• **Problem to solve**
Lines from the one containing "CWSEL (R347). -/" to the end of the entries below must be reproduced exactly, with both end lines kept and no other line added.

********

/-- The register at `off` of a page has the value `v` by a write that landed; `old` was its value. -/
def written (page sel off old v : Nat) (d : Dev) : Dev :=
  let w := BitVec.ofNat 32 v
  match clsOf page with
  | some .stg =>
    if off ≠ STG.WDEN.off then d
    else
      let d := lockWatchdog (if d.keep.wdLock then d.wr page STG.WDEN 1 else d)
      if !bitOf old STG.WDEN.lsb && d.on page STG.WDEN then restartWatchdog d else d
  | some .evt =>
    if off = EVT.LOGR.off then showLog (d.logUnread - (v % 1024 + 1024 - old % 1024) % 1024) d else d
  | some .hif =>
    if off = HIF.MBCH.off then d.wr page ⟨off, 0, 1⟩ 0
    else if 0x800 ≤ off ∧ off < 0xA00 ∧ off % 16 = 12 then
      let v : Fin 32 := ⟨(off - 0x800) / 16 % 32, Nat.mod_lt _ (by decide)⟩
      if d.evt.msgPending.get v then msixRequest v d else d
    else d
  | some .spm => if off = SPM.SAFOWN.off ∧ bitOf old 0 then d.wr page SPM.SAFOWN 1 else d
  | some .cal => if CAL.GAIN0.off ≤ off then calWritten d else d
  | some .saf => (List.finRange 4).foldl (fun (d : Dev) (n : Fin 4) => clearDisc n d) (showSafe d)
  | some .red => if off = RED.HINT.off then hintWrite (v % 4) d else d
  | some .tsu => if 0x058 ≤ off ∧ off ≤ 0x064 then tsuNoteWrite ⟨sel, off, d.reg page sel off, d.cyc + 2⟩ d else d
  | some .cap => if 0x100 ≤ off then edgeSrcWritten ((off - 0x100) / 4) d else d
  | some .mfe => if off = MFE.LFNOM.off then lcfgWritten d else d
  | some .fbu =>
    let c : Fin 8 := ⟨(page - 0x60) % 8, Nat.mod_lt _ (by decide)⟩
    if off = FBU.MODE.off then fbuConfigured c old v d
    else if off = FBU.SLMIN.off ∨ off = FBU.SLMAX.off then showLimit c d
    else if off = FBU.CVAL.off then cvalWritten c 0 d
    else if off = FBU.CVAL.off + 0x20 then cvalWritten c 1 d
    else if off = FBU.CINV.off then cmpConfigured c 0 d
    else if off = FBU.CINV.off + 0x20 then cmpConfigured c 1 d
    else d
  | some .sgu =>
    if 0x0A0 ≤ off then noteWrite (d.rdS page sel SGU.RAX) page sel off w d
    else if off = SGU.RSEL.off then d.redMap fun r => { r with rsel := v % 16 }
    else if off = SGU.GPDIR.off ∨ off = SGU.GPOUT.off then gpioWritten d
    else d
  | some .sgc =>
    if off = SGC.SPINV.off then pinEdge (0x50 + (page - 0x70)) (d.on page SGC.SPINV) d.st d else d
  | some .prf => if profLiveOffs.contains off then noteWrite sel page sel off w d else d
  | some .sea => if 0x098 ≤ off ∧ off ≤ 0x0A4 then noteWrite sel page sel off w d
    else
      let n := axisNo sel
      showSeaPchg n (if seaStructOffs.contains off then d.mapSea n fun s => { s with chg := true } else d)
  | some .pgrp => if groupLiveOffs.contains off then noteWrite 0 page 0 off w d else d
  | some .axp =>
    let n := axisNo (page - 0x100)
    let d := if liveOffs.contains off then noteWrite n page 0 off w d else d
    showPchg n (d.mapAx n fun x => { x with
      chgMoor := x.chgMoor || mooringOffs.contains off, chgStart := x.chgStart || startOffs.contains off })
  | _ => d

/-- The value that a word of CWDAT gives the 64-bit word at CWSEL (R347). -/
def cwHalf (p : Fin 18) (hi : Bool) (v : Nat) (d : Dev) : Dev :=
  let old := d.cwRead p
  cwWrite p (if hi then old % 2 ^ 32 + v * 2 ^ 32 else old - old % 2 ^ 32 + v) d

/-- What a write to CWDATLO or CWDATHI leaves there: through a SET, CLR or TOG view, from what the word reads as (R567). -/
def Dev.cwViewed (d : Dev) (p : Fin 18) (view off v : Nat) : Nat :=
  let old := if off = CEP.CWDATHI.off then d.cwRead p / 2 ^ 32 else d.cwRead p % 2 ^ 32
  match regRow .cep off with
  | some r => viewed r view old v
  | none => v

/-- A write recomputes the parity of its register (R575). -/
def restoreParity (r : RegRef) (d : Dev) : Dev :=
  { d with host := { d.host with reported := d.host.reported.filter fun x => x != r } }

/-- One register of a landed write takes its value. -/
def putReg (page sel view off v : Nat) (d : Dev) : Dev :=
  match (clsOf page).bind fun c => regRow c off with
  | none => d
  | some r =>
    if r.wo ≠ 0 ∨ r.w1p ≠ 0 then d
    else restoreParity ⟨page, sel, off⟩
      (d.setReg page sel off (BitVec.ofNat 32 (viewed r view (d.reg page sel off).toNat v)))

********

• **Reply**
/-- The value that a word of CWDAT gives the 64-bit word at CWSEL (R347). -/
def cwHalf (p : Fin 18) (hi : Bool) (v : Nat) (d : Dev) : Dev :=
  let old := d.cwRead p
  cwWrite p (if hi then old % 2 ^ 32 + v * 2 ^ 32 else old - old % 2 ^ 32 + v) d

/-- What a write to CWDATLO or CWDATHI leaves there: through a SET, CLR or TOG view, from what the word reads as (R567). -/
def Dev.cwViewed (d : Dev) (p : Fin 18) (view off v : Nat) : Nat :=
  let old := if off = CEP.CWDATHI.off then d.cwRead p / 2 ^ 32 else d.cwRead p % 2 ^ 32
  match regRow .cep off with
  | some r => viewed r view old v
  | none => v

/-- A write recomputes the parity of its register (R575). -/
def restoreParity (r : RegRef) (d : Dev) : Dev :=
  { d with host := { d.host with reported := d.host.reported.filter fun x => x != r } }

/-- One register of a landed write takes its value. -/
def putReg (page sel view off v : Nat) (d : Dev) : Dev :=
  match (clsOf page).bind fun c => regRow c off with
  | none => d
  | some r =>
    if r.wo ≠ 0 ∨ r.w1p ≠ 0 then d
    else restoreParity ⟨page, sel, off⟩
      (d.setReg page sel off (BitVec.ofNat 32 (viewed r view (d.reg page sel off).toNat v)))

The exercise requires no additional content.